This page was last updated: September 17, 2014

Otolaryngology Houston

Bechara Y. Ghorayeb, MD
Memorial Hermann Professional Building
1140 Business Center Drive, Suite 560
Houston, Texas 77043
For appointments, call: 713 464 2614

Jaw cysts are broadly defined as an epithelial-lined space within bone.

They are classified as being either nonodontogenic (fissural), such as nasopalatine duct cysts, median palatal cysts, globulomaxillary cysts, and nasolabial cysts; or, odontogenic, such as apical cysts, dentigerous cysts, primordial cysts, odontogenic keratocysts, and residual cysts.

Odontogenic and nonodontogenic cysts are distinguished based on the ontogeny of the epithelium rests from which the cysts are thought to derive, with odontogenic jaw cysts arising from tooth development epithelium, and nonodontogenic jaw cysts arising from epithelium trapped during the fusion of upper jaw bones during embryonic development at sites of fissures.

Nonodontogenic jaw cysts may be further differentiated from one another based on anatomic location: nasopalatine duct cyst (incisural canal), medial palatal cyst (midline of hard palate), globulomaxillary cyst (between premaxilla and maxilla) and nasolabial cysts (along side of nose). Of note, some authors have stopped distinguishing nasopalatine duct cysts from medial palatal cysts, arguing that medial palatal cysts are merely more posterior manifestations of a nasopalatine duct cyst.
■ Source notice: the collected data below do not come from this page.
-- ==== Sys2Proof/Machine/Video.lean ====
section
/-!
DEFINITION. What decode and encode cores share: classes and order of pictures (R158, R180), the context store (R159), and
which core may take what.
-/
namespace Sys2Proof.Machine

/-- Class of a picture (R158): 0 guaranteed, 1 best-effort live, 2 file; a sample of adaptation is always file class. -/
def Chip.pictureClass (c : Chip) (t : Ticket) (sample : Bool) : Nat :=
  if sample then 2 else if t.guaranteed then 0 else match c.stream? t.pipeline with | some sd => if sd.live then 1 else 2 | none => 2
/-- Whether job `a` goes before job `b` (R158): class; sub-deadline, ticket, lane for guaranteed; round-robin by ticket after the
one of its class served last for the rest. -/
def jobBefore (last : Nat → Nat) (a b : Job) : Bool :=
  if a.cls ≠ b.cls then decide (a.cls < b.cls)
  else if a.cls = 0 then
    decide (a.due < b.due) || (a.due == b.due && (decide (a.ticket < b.ticket) || (a.ticket == b.ticket && decide (a.lane < b.lane))))
  else if a.ticket = b.ticket then decide (a.lane < b.lane) && a.source == b.source && a.sub == b.sub
  else if decide (last a.cls < a.ticket) == decide (last a.cls < b.ticket) then decide (a.ticket < b.ticket) else decide (last a.cls < a.ticket)
/-- The job that goes first. -/
def firstJob (last : Nat → Nat) : List Job → Option Job
  | [] => none
  | j :: l => some (l.foldl (fun a b => if jobBefore last b a then b else a) j)
/-- The ticket that a class served last on the decode cores: best-effort live, or file. -/
def Vdec.last (v : Vdec) (cls : Nat) : Nat := if cls = 1 then v.lastLive else v.lastFile
/-- The ticket that a class served last on the encode cores. -/
def Venc.last (v : Venc) (cls : Nat) : Nat := if cls = 1 then v.lastLive else v.lastFile
/-- Whether a job that became ready takes the core from the one on it (R159). -/
def preempts (a cur : Job) : Bool := decide (a.cls < cur.cls) || (a.cls == 0 && cur.cls == 0 && decide (a.due < cur.due))
/-- Whether two jobs are lanes of one picture. -/
def samePicture (a b : Job) : Bool := a.ticket == b.ticket && a.source == b.source && a.sub == b.sub
/-- Panel whose cores work a context. -/
def Chip.ctxPanel (c : Chip) (ctx : Nat) : Option Nat := (c.ctxTicket ctx).bind (fun t => (t.stageOf ctx).map (fun p => p.panel))
/-- Whether a context may not be dispatched on an engine: its panel is being reset, or the engine is under
recovery and replays another context (R347, R354). -/
def Chip.heldOn (c : Chip) (engine ctx : Nat) : Bool :=
  (match c.ctxPanel ctx with | some p => c.rst.panels.contains p | none => true) ||
  c.engineHeld engine ctx
/-- A job on its core from now. -/
def Job.begin (j : Job) (now : Nat) : Job := { j with start := now }
/-- A core that takes a job: from its context store, where `start` holds the time already worked, or anew; the time that it was pre-empted
does not count (R343). -/
def VCore.take (k : VCore) (j : Job) (now : Nat) : VCore :=
  { k with job := some (j.begin (if k.saved.contains j then now - j.start else now)), saved := k.saved.erase j }
/-- A core whose job is done or abandoned. -/
def VCore.release (k : VCore) : VCore := { k with job := none }
/-- A core that switches: the current picture's state goes to its context store (R159). -/
def VCore.switch (k : VCore) (j : Job) (now : Nat) : VCore :=
  match k.job with
  | none => k.take j now
  | some cur => { (k.take j now) with saved := (k.take j now).saved ++ [cur.begin (now - cur.start)] }
/-- Whether a core can take work. -/
def VCore.free (k : VCore) : Bool := !k.offline && !k.testing && k.job.isNone
/-- A core's jobs ended at once by an engine reset: nothing is left on it or in its store (R353). -/
def VCore.reset (k : VCore) : VCore := { k with job := none, saved := [] }
/-- Snapshots of a core (R8). -/
def VCore.latch (k : VCore) : VCore := { k with busy := k.busy.latch }
/-- Jobs on a block's cores and in their stores. -/
def coreJobs (cores : Tbl VCore) : List Job := cores.flatMap (fun e => (match e.2.job with | some j => [j] | none => []) ++ e.2.saved)
/-- Cores working a picture (WIDTH of Tables 8.13 and 9.7). -/
def picWidth (cores : Tbl VCore) (j : Job) : Nat := (cores.filter (fun e => match e.2.job with | some k => samePicture j k | none => false)).length
/-- 8 × 2 × samples / floor pace + 100 µs in ticks (R343). -/
def coreLimit (floor samples : Nat) : Nat := ceilDiv (16 * samples * 25) floor + usTicks 100

end Sys2Proof.Machine
end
For more information, click here to read this excellent concise article from the University of Rochester:



The Hard Palate
(The Palatal Process of the Maxilla)

The hard palate is much thicker in front than behind, and forms a considerable part of the floor of the nostril and roof of the mouth.

On the palatal surface of the palatal process, a delicate linear suture may sometimes be seen extending from the anterior palatine fossa to the interval between the lateral incisor and the canine tooth.  This marks the intermaxillary or incisive bone, which is commonly called premaxilla.  It includes the whole thickness of the alveolus, the corresponding part of the floor of the nose, and the anterior nasal spine, and contains the sockets of the incisor teeth. 
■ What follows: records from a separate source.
-- ==== Sys2Proof/Machine/Venc.lean ====
section
/-!
DEFINITION. Video encode (ch. 9): which output is coded next, its group, references and regions, lanes on cores, and the end
of an encoded picture.
-/
namespace Sys2Proof.Machine

/-! ### References (R184 to R188) -/

/-- Output frames a second as a fraction. -/
def Ticket.outRate (t : Ticket) (sd : StreamDef) : Nat × Nat := (t.rateNum * (sd.fgK + 1), t.rateDen)
/-- Whether the picture is coded as a key picture (R184): the flag, the first, or the interval's end. -/
def EncState.isKey (e : EncState) (sd : StreamDef) (flagged : Bool) : Bool :=
  flagged || e.coded == 0 || (sd.keyInterval != 0 && decide (sd.keyInterval ≤ e.sinceKey))
/-- Marks of the pool. -/
def EncState.marks (e : EncState) : List RefMark := e.bufs.map (fun b => b.mark)
/-- The pool with other marks. -/
def EncState.withMarks (e : EncState) (ms : List RefMark) : EncState := { e with bufs := (e.bufs.zip ms).map (fun x => { x.1 with mark := x.2 }) }
/-- Marks of the buffers in use. -/
def freeMark : RefMark → Bool
  | .free => true | _ => false
/-- First place of a list that holds what `p` looks for. -/
def placeOf (p : RefMark → Bool) : List RefMark → Nat → Option Nat
  | [], _ => none
  | x :: l, i => if p x then some i else placeOf p l (i + 1)
/-- Marks once a key picture has made every other buffer FREE (R187). -/
def EncState.cleared (e : EncState) (key : Bool) : List RefMark := if key then e.marks.map (fun _ => RefMark.free) else e.marks
/-- The buffer that the next picture takes: a FREE one, first of those that the committed set has free too, so that a frog finds its
pictures (R181, R186). -/
def EncState.nextBuf (e committed : EncState) (key : Bool) : Option Nat :=
  let ms := e.cleared key
  (placeOf freeMark ((ms.zip committed.marks).map (fun x => if freeMark x.2 then x.1 else .current)) 0).orElse (fun _ => placeOf freeMark ms 0)
/-- Number of the oldest picture among marks chosen by `f`. -/
def oldest (f : RefMark → Option Nat) (ms : List RefMark) : Option Nat :=
  ms.foldl (fun a m => match f m, a with | some i, some k => some (min i k) | some i, none => some i | none, _ => a) none
/-- Picture of a SHORT mark. -/
def shortIdx : RefMark → Option Nat
  | .short i => some i | _ => none
/-- Picture of a LONG mark. -/
def longIdx : RefMark → Option Nat
  | .long i _ => some i | _ => none
/-- Slot of a LONG mark with its picture. -/
def longSlots (ms : List RefMark) : List (Nat × Nat) := ms.filterMap (fun m => match m with | .long i k => some (i, k) | _ => none)
/-- AV1 slot of a new LONG picture: 7, then 6, then that of the older LONG picture (R187). -/
def nextSlot (ms : List RefMark) : Nat :=
  match longSlots ms with
  | [] => 7
  | [x] => if x.2 = 7 then 6 else 7
  | x :: y :: _ => if x.1 < y.1 then x.2 else y.2
/-- Whether a number of coded pictures makes the next one LONG too. -/
def nextIsLong (sd : StreamDef) (coded : Nat) : Bool := sd.ltrInterval != 0 && (coded + 1) % sd.ltrInterval == 0
/-- AV1 slot of the next picture: a LONG one's, or the lowest that no reference holds; slots 6 and 7 are LONG pictures' while LTR_INTERVAL
is not 0 (R187). -/
def slotFor (sd : StreamDef) (coded : Nat) (bufs : List PoolBuf) : Nat :=
  if nextIsLong sd coded then nextSlot (bufs.map (fun b => b.mark))
  else
    let used := (bufs.filter (fun b => !freeMark b.mark)).map (fun b => match b.mark with | .long _ k => k | _ => b.slot)
    ((List.range (if sd.ltrInterval = 0 then 8 else 6)).find? (fun k => !used.contains k)).getD 0
/-- A picture being coded takes a free buffer, with its hanks, as CURRENT; a key picture marks every other buffer FREE (R186, R187,
Table 9.3). -/
def EncState.begin (e committed : EncState) (sd : StreamDef) (key : Bool) (pos : Nat) (hs : List Nat) : EncState :=
  let d := e.withMarks (e.cleared key)
  { d with
    bufs := match e.nextBuf committed key with
      | some i => d.bufs.set i { mark := .current, hanks := hs, pos := pos, slot := slotFor sd e.coded d.bufs }
      | none => d.bufs
    keyPos := if key then pos else e.keyPos }
/-- The buffer being written. -/
def EncState.current (e : EncState) : Option PoolBuf := e.bufs.find? (fun (b : PoolBuf) => b.mark == .current)
/-- Marks chosen by `f` beyond `n` made FREE, the oldest first. -/
def dropOldest (f : RefMark → Option Nat) (n : Nat) : Nat → List RefMark → List RefMark
  | 0, ms => ms
  | k + 1, ms =>
    if (ms.filter (fun m => (f m).isSome)).length ≤ n then ms
    else dropOldest f n k (ms.map (fun m => if f m = oldest f ms then .free else m))
/-- SHORT references a structure keeps (R184; log 50). -/
def shortsKept (sd : StreamDef) : Nat := match sd.gop with | .lowDelay => 4 | .hier _ => sd.nref - 1
/-- The marks after a picture is coded: CURRENT becomes LONG every LTR_INTERVAL pictures, else SHORT; at most 2 are LONG (R186, R187). -/
def marksDone (sd : StreamDef) (coded : Nat) (ms : List RefMark) : List RefMark :=
  let ms := ms.map (fun m => if m = .current then (if nextIsLong sd coded then .long (coded + 1) (nextSlot ms) else .short (coded + 1)) else m)
  let ms := dropOldest longIdx 2 ms.length ms
  let longs := (ms.filter (fun m => (longIdx m).isSome)).length
  dropOldest shortIdx (min (shortsKept sd) (sd.nref - 1 - longs)) ms.length ms
/-- The working set and rate-control state after a picture is coded: marks, the picture's vectors, the buffer model (R186, R187, R193). -/
def EncState.done (e : EncState) (sd : StreamDef) (rate : Nat × Nat) (key : Bool) (bits qp : Nat) (vecs : List (Option (Int × Int × Int))) : EncState :=
  let d := { e with bufs := e.bufs.map (fun (b : PoolBuf) => if b.mark = RefMark.current then { b with vecs := vecs } else b) }
  { d.withMarks (marksDone sd e.coded e.marks) with
    sinceKey := if key then 1 else e.sinceKey + 1
    coded := e.coded + 1
    vbv := min (vbvSize sd.rc) (vbvAfter sd.rc e.vbv bits rate)
    history := ((bits, qp) :: e.history).take 16
    skipped := false }
/-- Insertion of a buffer by a number, the greater first. -/
def insertBuf (f : PoolBuf → Int) (b : PoolBuf) : List PoolBuf → List PoolBuf
  | [] => [b]
  | x :: l => if f x < f b then b :: x :: l else x :: insertBuf f b l
/-- Buffers by a number, the greater first. -/
def sortBufs (f : PoolBuf → Int) (l : List PoolBuf) : List PoolBuf := l.foldl (fun a b => insertBuf f b a) []
/-- Buffers that a picture may refer to: SHORT and LONG ones; after a skip record, those of the committed set alone (R188). -/
def EncState.usable (e committed : EncState) : List PoolBuf :=
  e.bufs.filter (fun b => ((shortIdx b.mark).isSome || (longIdx b.mark).isSome) && (!e.skipped || committed.bufs.any (fun q => q.mark == b.mark)))
/-- Reference lists of an inter picture at a place: SHORT pictures, the nearest first, up to 4 for a P picture, two each way for a B picture;
then the LONG ones, the newer first (R184, R187; log 127). -/
def EncState.lists (e committed : EncState) (kind : PicKind) (pos : Nat) : List PoolBuf × List PoolBuf :=
  let l := e.usable committed
  let longs := sortBufs (fun b => ((longIdx b.mark).getD 0 : Nat)) (l.filter (fun b => (longIdx b.mark).isSome))
  let shorts := l.filter (fun b => (shortIdx b.mark).isSome)
  let past := sortBufs (fun b => (b.pos : Int)) (shorts.filter (fun b => decide (b.pos < pos)))
  let next := sortBufs (fun b => -(b.pos : Int)) (shorts.filter (fun b => decide (pos < b.pos)))
  match kind with
  | .key => ([], [])
  | .p => (past.take (4 - longs.length) ++ longs, [])
  | .b => (past.take 2 ++ longs, (if next.isEmpty then past else next).take 2 ++ longs)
The inferior surface of the hard palate is concave, rough and uneven, and forms part of the roof of the mouth.  This surface is perforated by numerous foramina for the passage of nutrient vessels, channeled at the back of its alveolar border by a longitudinal groove, sometimes a canal, for the transmission of the posterior palatine vessels, and the anterior and external palatine nerves from the second division of the trigeminal.

Where the left and right superior maxillary bones are articulated together, a large orifice may be seen in the midline, immediately behind the incisor teeth.  This is the anterior palatine canal or incisive fossa.

On examining the bottom of this fossa, four canals are seen: two branch off laterally to the right and left nasal fossae, and two, one in front and one behind, lie in the midline.

The two lateral canals are named foramina of Stenson. They transmit the terminal branch of the descending or posterior palatine arteries, which ascend from the mouth to the nasal fossae.

The two canals in the midline are termed foramina of Scarpa. They transmit the nasopalatine nerves, the left passing through the anterior canal and the right passing through the posterior.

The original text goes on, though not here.